One of the things I started to do, now that the children are adults and all seem happy, well-balanced, and productive (and not a one is going to law school, or has any intention of doing so), was a public declaration of things that I did only for them, and hated every minute:
* I have vague memories of sitting through Care Bears movies, Berenstain Bears movies (I think), Teenage Mutant Ninja Turtles movies. The movies were really awful, but I was good about falling asleep, so it wasn't so bad.
* Taking the boys to Indian Guides camp for the weekend thing. Freezing. Boring. Stupid names. Walking to the latrine from the bunkhouse when it was ten degrees below zero.
* Reading Richard Scarry books. I believe Richard Scarry accounts for 90% of all ADD.
* Middle school parent-teacher conferences. A mass of "appointments" in the school gym. Teachers had to look up your kid's name in the gradebook. No more elementary school love.
* Early Saturday morning YMCA swim meets. Four hours of sauna for thirty seconds of action.

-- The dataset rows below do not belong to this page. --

-- ==== Sys2Proof/Laws/KeepsSchedule.lean ====
section
/-! SUPPORT. What Laws/Keeps.lean says, of the sequencers, the tiles and their engines. -/

set_option maxRecDepth 20000
set_option linter.unusedTactic false
set_option linter.unreachableTactic false
set_option linter.unusedVariables false
set_option linter.unusedSimpArgs false

namespace Sys2Proof.Machine

variable {b0 : State}

theorem launch_keeps (st : Nat) (waits : Nat) {s : State} (hk : Keeps b0 s) : Keeps b0 (launch st waits s) := by
  unfold launch
  try dsimp only
  repeat' first
    | with_reducible first
      | intro _ | assumption | apply advance_keeps | apply modJob_keeps | apply setSeq_keeps | apply keeps_ite
      | simp only [keeps_mk_iff] | refine keeps_snd (by assumption) ?_ | split | dsimp only

theorem complete_keeps (st idx : Nat) {s : State} (hk : Keeps b0 s) : Keeps b0 (complete st idx s) := by
  unfold complete
  try dsimp only
  repeat' first
    | with_reducible first
      | intro _ | assumption | apply setSeq_keeps | apply keeps_ite | simp only [keeps_mk_iff] | split | dsimp only

theorem noteNeeds_keeps (p st idx : Nat) {s : State} (hk : Keeps b0 s) : Keeps b0 (noteNeeds p st idx s) := by
  unfold noteNeeds
  try dsimp only
  repeat' first
    | with_reducible first
      | intro _ | assumption | apply setSeq_keeps | apply keeps_ite | simp only [keeps_mk_iff] | split | dsimp only

theorem makeVisible_keeps (st cls : Nat) {s : State} (hk : Keeps b0 s) : Keeps b0 (makeVisible st cls s) := by
  unfold makeVisible
  try dsimp only
  repeat' first
    | with_reducible first
      | intro _ | assumption | apply setSeq_keeps | apply keeps_ite | simp only [keeps_mk_iff] | split | dsimp only

theorem rerouteTime_keeps {s : State} (hk : Keeps b0 s) : Keeps b0 (rerouteTime s) := by
  unfold rerouteTime
  try dsimp only
  repeat' first
    | with_reducible first
      | intro _ | assumption | apply keeps_ite | simp only [keeps_mk_iff] | split | dsimp only

theorem flood_keeps (n : Notice) (skip : Option Nat) {s : State} (hk : Keeps b0 s) : Keeps b0 (flood n skip s) := by
  unfold flood
  try dsimp only
  repeat' first
    | with_reducible first
      | intro _ | assumption | apply send_keeps | apply keeps_foldl | apply keeps_foldl_snd | apply keeps_ite
      | simp only [keeps_mk_iff] | split | dsimp only

theorem issue_keeps (p kind cause epoch instant n : Nat) {s : State} (hk : Keeps b0 s) : Keeps b0 (issue p kind cause
    epoch instant n s) := by
  unfold issue
  try dsimp only
  repeat' first
    | with_reducible first
      | intro _ | assumption | apply setJob_keeps | apply flood_keeps | apply keeps_ite | simp only [keeps_mk_iff]
      | refine keeps_snd (by assumption) ?_ | split | dsimp only

theorem issueAbort_keeps (p cause : Nat) {s : State} (hk : Keeps b0 s) : Keeps b0 (issueAbort p cause s) := by
  unfold issueAbort
  try dsimp only
  repeat' first
    | with_reducible first
      | intro _ | assumption | apply issue_keeps | apply keeps_ite | simp only [keeps_mk_iff]
      | refine keeps_snd (by assumption) ?_ | split | dsimp only

theorem issueReplay_keeps (p : Nat) {s : State} (hk : Keeps b0 s) : Keeps b0 (issueReplay p s) := by
  unfold issueReplay
  try dsimp only
  repeat' first
    | with_reducible first
      | intro _ | assumption | apply issue_keeps | apply keeps_ite | simp only [keeps_mk_iff]
      | refine keeps_snd (by assumption) ?_ | split | dsimp only

theorem modBatches_keeps (f : Batch → Batch) {s : State} (hk : Keeps b0 s) : Keeps b0 (modBatches f s) := by
  unfold modBatches
  try dsimp only
  repeat' first
    | with_reducible first
      | intro _ | assumption | apply keeps_ite | simp only [keeps_mk_iff] | split | dsimp only

theorem closeBatch_keeps {s : State} (hk : Keeps b0 s) : Keeps b0 (closeBatch s) := by
  unfold closeBatch
  try dsimp only
  repeat' first
    | with_reducible first
      | intro _ | assumption | apply modBatches_keeps | apply keeps_ite | simp only [keeps_mk_iff] | split | dsimp only

theorem stopSigning_keeps {s : State} (hk : Keeps b0 s) : Keeps b0 (stopSigning s) := by
  unfold stopSigning
  try dsimp only
  repeat' first
    | with_reducible first
      | intro _ | assumption | apply modBatches_keeps | apply keeps_ite | simp only [keeps_mk_iff] | split | dsimp only

theorem appendReceipt_keeps (bs : List Byte) {s : State} (hk : Keeps b0 s) : Keeps b0 (appendReceipt bs s) := by
  unfold appendReceipt
  try dsimp only
  repeat' first
    | with_reducible first
      | intro _ | assumption | apply closeBatch_keeps | apply keeps_ite | simp only [keeps_mk_iff]
      | refine keeps_snd (by assumption) ?_ | split | dsimp only

theorem pushRec_keeps (q : Nat) (r : Rec) {s : State} (hk : Keeps b0 s) : Keeps b0 (pushRec q r s) := by
  unfold pushRec
  try dsimp only
  repeat' first
    | with_reducible first
      | intro _ | assumption | apply bump_keeps | apply setQueue_keeps | apply keeps_ite | simp only [keeps_mk_iff]
      | refine keeps_snd (by assumption) ?_ | split | dsimp only

theorem commitFlags_keeps (p : Nat) {s : State} (hk : Keeps b0 s) : Keeps b0 (commitFlags p s) := by
  unfold commitFlags
  try dsimp only
  repeat' first
    | with_reducible first
      | intro _ | assumption | apply setJob_keeps | apply setTile_keeps | apply keeps_foldl | apply keeps_foldl_snd
      | apply keeps_ite | simp only [keeps_mk_iff] | refine keeps_snd (by assumption) ?_ | split | dsimp only

theorem dropFlags_keeps (p : Nat) {s : State} (hk : Keeps b0 s) : Keeps b0 (dropFlags p s) := by
  unfold dropFlags
  try dsimp only
  repeat' first
    | with_reducible first
      | intro _ | assumption | apply setTile_keeps | apply modJob_keeps | apply keeps_foldl | apply keeps_foldl_snd
      | apply keeps_ite | simp only [keeps_mk_iff] | split | dsimp only

theorem havocCube_keeps (t : Nat) {s : State} (k : Nat) (hk : Keeps b0 s) : Keeps b0 (havocCube t s k) := by
  unfold havocCube
  try dsimp only
  repeat' first
    | with_reducible first
      | intro _ | assumption | apply setCube_keeps | apply keeps_ite | simp only [keeps_mk_iff] | split | dsimp only

theorem stopTile_keeps (p st t : Nat) {s : State} (hk : Keeps b0 s) : Keeps b0 (stopTile p st t s) := by
  unfold stopTile
  try dsimp only
  repeat' first
    | with_reducible first
      | intro _ | assumption | apply havocCube_keeps | apply setTile_keeps | apply keeps_foldl | apply keeps_foldl_snd
      | apply keeps_ite | simp only [keeps_mk_iff] | refine keeps_snd (by assumption) ?_ | split | dsimp only

theorem stopActions_keeps (p : Nat) {s : State} (hk : Keeps b0 s) : Keeps b0 (stopActions p s) := by
  unfold stopActions
  try dsimp only
  repeat' first
    | with_reducible first
      | intro _ | assumption | apply stopTile_keeps | apply setSeq_keeps | apply keeps_foldl | apply keeps_foldl_snd
      | apply keeps_ite | simp only [keeps_mk_iff] | refine keeps_snd (by assumption) ?_ | split | dsimp only

theorem setSeqs_keeps (p : Nat) (f : Seq → Seq) {s : State} (hk : Keeps b0 s) : Keeps b0 (setSeqs p f s) := by
  unfold setSeqs
  try dsimp only
  repeat' first
    | with_reducible first
      | intro _ | assumption | apply setSeq_keeps | apply keeps_foldl | apply keeps_foldl_snd | apply keeps_ite
      | simp only [keeps_mk_iff] | split | dsimp only

theorem flushAccepted_keeps (q status : Nat) {s : State} (hk : Keeps b0 s) : Keeps b0 (flushAccepted q status s) := by
  unfold flushAccepted
  try dsimp only
  repeat' first
    | with_reducible first
      | intro _ | assumption | apply setQueue_keeps | apply keeps_ite | simp only [keeps_mk_iff] | split | dsimp only

theorem finishJob_keeps (p status : Nat) (record : Bool) {s : State} (hk : Keeps b0 s) : Keeps b0 (finishJob p status
    record s) := by
  unfold finishJob
  try dsimp only
  repeat' first
    | with_reducible first
      | intro _ | assumption | apply appendReceipt_keeps | apply pushRec_keeps | apply keeps_ite
      | simp only [keeps_mk_iff] | refine keeps_snd (by assumption) ?_ | split | dsimp only

theorem zeroTile_keeps (t : Nat) {s : State} (hk : Keeps b0 s) : Keeps b0 (zeroTile t s) :=
  keeps_mems hk hk.mem hk.flash (fun i => memWf_clear (hk.tileMem i))

theorem moveTile_keeps (l : Nat) (to_ : Option Nat) {s : State} (hk : Keeps b0 s) : Keeps b0 (moveTile l to_ s) := by
  unfold moveTile
  try dsimp only
  repeat' first
    | with_reducible first
      | intro _ | assumption | apply zeroTile_keeps | apply keeps_ite | simp only [keeps_mk_iff]
      | refine keeps_snd (by assumption) ?_ | split | dsimp only

theorem remapTile_keeps (l : Nat) {s : State} (hk : Keeps b0 s) : Keeps b0 (remapTile l s) := by
  unfold remapTile
  try dsimp only
  repeat' first
    | with_reducible first
      | intro _ | assumption | apply moveTile_keeps | apply keeps_ite | simp only [keeps_mk_iff] | split | dsimp only

theorem moveDue_keeps (m : Nat × Option Nat) {s : State} (hk : Keeps b0 s) : Keeps b0 (moveDue m s) := by
  unfold moveDue
  try dsimp only
  repeat' first
    | with_reducible first
      | intro _ | assumption | apply remapTile_keeps | apply moveTile_keeps | apply keeps_ite | simp only [keeps_mk_iff]
      | refine keeps_snd (by assumption) ?_ | split | dsimp only

theorem closeJob_keeps (p st : Nat) {s : State} (hk : Keeps b0 s) : Keeps b0 (closeJob p st s) := by
  unfold closeJob
  try dsimp only
  repeat' first
    | with_reducible first
      | intro _ | assumption | apply setPart_keeps | apply moveDue_keeps | apply setSeqs_keeps
      | apply finishDeferred_keeps | apply keeps_foldl | apply keeps_foldl_snd | apply keeps_getD | apply keeps_ite
      | simp only [keeps_mk_iff] | refine keeps_snd (by assumption) ?_ | split | dsimp only

theorem flushSession_keeps (p q status : Nat) {s : State} (hk : Keeps b0 s) : Keeps b0 (flushSession p q status s) := by
  unfold flushSession
  try dsimp only
  repeat' first
    | with_reducible first
      | intro _ | assumption | apply pushRec_keeps | apply flushAccepted_keeps | apply keeps_ite
      | simp only [keeps_mk_iff] | refine keeps_snd (by assumption) ?_ | split | dsimp only

theorem abortJob_keeps (p status : Nat) (record : Bool) {s : State} (hk : Keeps b0 s) : Keeps b0 (abortJob p status record
    s) := by
  unfold abortJob
  try dsimp only
  repeat' first
    | with_reducible first
      | intro _ | assumption | apply stopActions_keeps | apply dropFlags_keeps | apply finishJob_keeps
      | apply flushSession_keeps | apply closeJob_keeps | apply keeps_ite | simp only [keeps_mk_iff]
      | refine keeps_snd (by assumption) ?_ | split | dsimp only

theorem patchReceipts_keeps (rs : List Rec) {s : State} (hk : Keeps b0 s) : Keeps b0 (patchReceipts rs s) := by
  unfold patchReceipts
  try dsimp only
  repeat' first
    | with_reducible first
      | intro _ | assumption | apply keeps_foldl | apply keeps_foldl_snd | apply keeps_ite | simp only [keeps_mk_iff]
      | refine keeps_snd (by assumption) ?_ | split | dsimp only

theorem resetQueue_keeps (q : Nat) {s : State} (hk : Keeps b0 s) : Keeps b0 (resetQueue q s) := by
  unfold resetQueue
  try dsimp only
  repeat' first
    | with_reducible first
      | intro _ | assumption | apply patchReceipts_keeps | apply setQueue_keeps | apply keeps_ite
      | simp only [keeps_mk_iff] | refine keeps_snd (by assumption) ?_ | split | dsimp only

theorem noteDegraded_keeps (p : Nat) {s : State} (hk : Keeps b0 s) : Keeps b0 (noteDegraded p s) := by
  unfold noteDegraded
  try dsimp only
  repeat' first
    | with_reducible first
      | intro _ | assumption | apply modJob_keeps | apply keeps_ite | simp only [keeps_mk_iff] | split | dsimp only

theorem resetTile_keeps (t : Nat) {s : State} (hk : Keeps b0 s) : Keeps b0 (resetTile t s) := by
  unfold resetTile
  try dsimp only
  repeat' first
    | with_reducible first
      | intro _ | assumption | apply zeroTile_keeps | apply keeps_ite | simp only [keeps_mk_iff] | split | dsimp only

theorem endCommands_keeps (p : Nat) {s : State} (hk : Keeps b0 s) : Keeps b0 (endCommands p s) := by
  unfold endCommands
  try dsimp only
  repeat' first
    | with_reducible first
      | intro _ | assumption | apply finishDeferred_keeps | apply setPart_keeps | apply keeps_foldl | apply keeps_ite
      | simp only [keeps_mk_iff] | split | dsimp only

theorem partReset_keeps (p : Nat) {s : State} (hk : Keeps b0 s) : Keeps b0 (partReset p s) := by
  unfold partReset
  try dsimp only
  repeat' first
    | with_reducible first
      | intro _ | assumption | apply tierPartReset_keeps | apply abortJob_keeps | apply endCommands_keeps
      | apply resetQueue_keeps | apply resetTile_keeps | apply keeps_foldl | apply keeps_foldl_snd | apply keeps_ite | simp only [keeps_mk_iff]
      | refine keeps_snd (by assumption) ?_ | split | dsimp only

theorem remapPending_keeps (p : Nat) {s : State} (hk : Keeps b0 s) : Keeps b0 (remapPending p s) := by
  unfold remapPending
  try dsimp only
  repeat' first
    | with_reducible first
      | intro _ | assumption | apply modJob_keeps | apply moveDue_keeps | apply issueAbort_keeps | apply keeps_foldl
      | apply keeps_foldl_snd | apply keeps_ite | simp only [keeps_mk_iff] | refine keeps_snd (by assumption) ?_ | split
      | dsimp only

There are more of these (most school projects that required parental involvement; any day I was "required" to attend Sunday School with them), but that's enough for now. But this is where I started to think the whole idea of the post was stupid - when I wanted to write down the good things, because they aren't really the best memories, just a few of the thousands of good ones:
+ We went through a string of really wonderful Disney movies I will always associate with my kids growing up: Beauty and the Beast, Lion King, Aladdin, The Hunchback of Notre Dame (though I could have done without Hakuna Matata).
+ The first time we all skied together.
+ The three children singing most of the libretto of Les Miz in the back seat of the car on trips to northern Michigan.
+ The canoe outing Matt and I took upon his "graduation" from Quarton School in Birmingham.
+ Eating take-away sushi and watching the strange BBC television shows when Arielle, James, and I rented a flat for a week in Mayfair while Arielle was doing her year at Oxford.
+ Playing tackle football with the boys in fifteen inches of snow in the backyard.
+ Arielle (age 12 or so, I think) and I causing a scene watching a community theater production of Noises Off because we were laughing so hard we fell off our seats.
And finally, the stupidest parental image I can come up with on short notice. Both boys were decent (not great) driveway roller blade hockey players (Matt the best, I think, because we made him take ice skating lessons early on). We had a great driveway apron in Indianapolis, and because the boys wanted me to play with them, I would lace up roller blades, put on wrist guards, elbow pads, mouthguard, helmet, and knee pads, and hope to God I didn't suffer a closed head injury.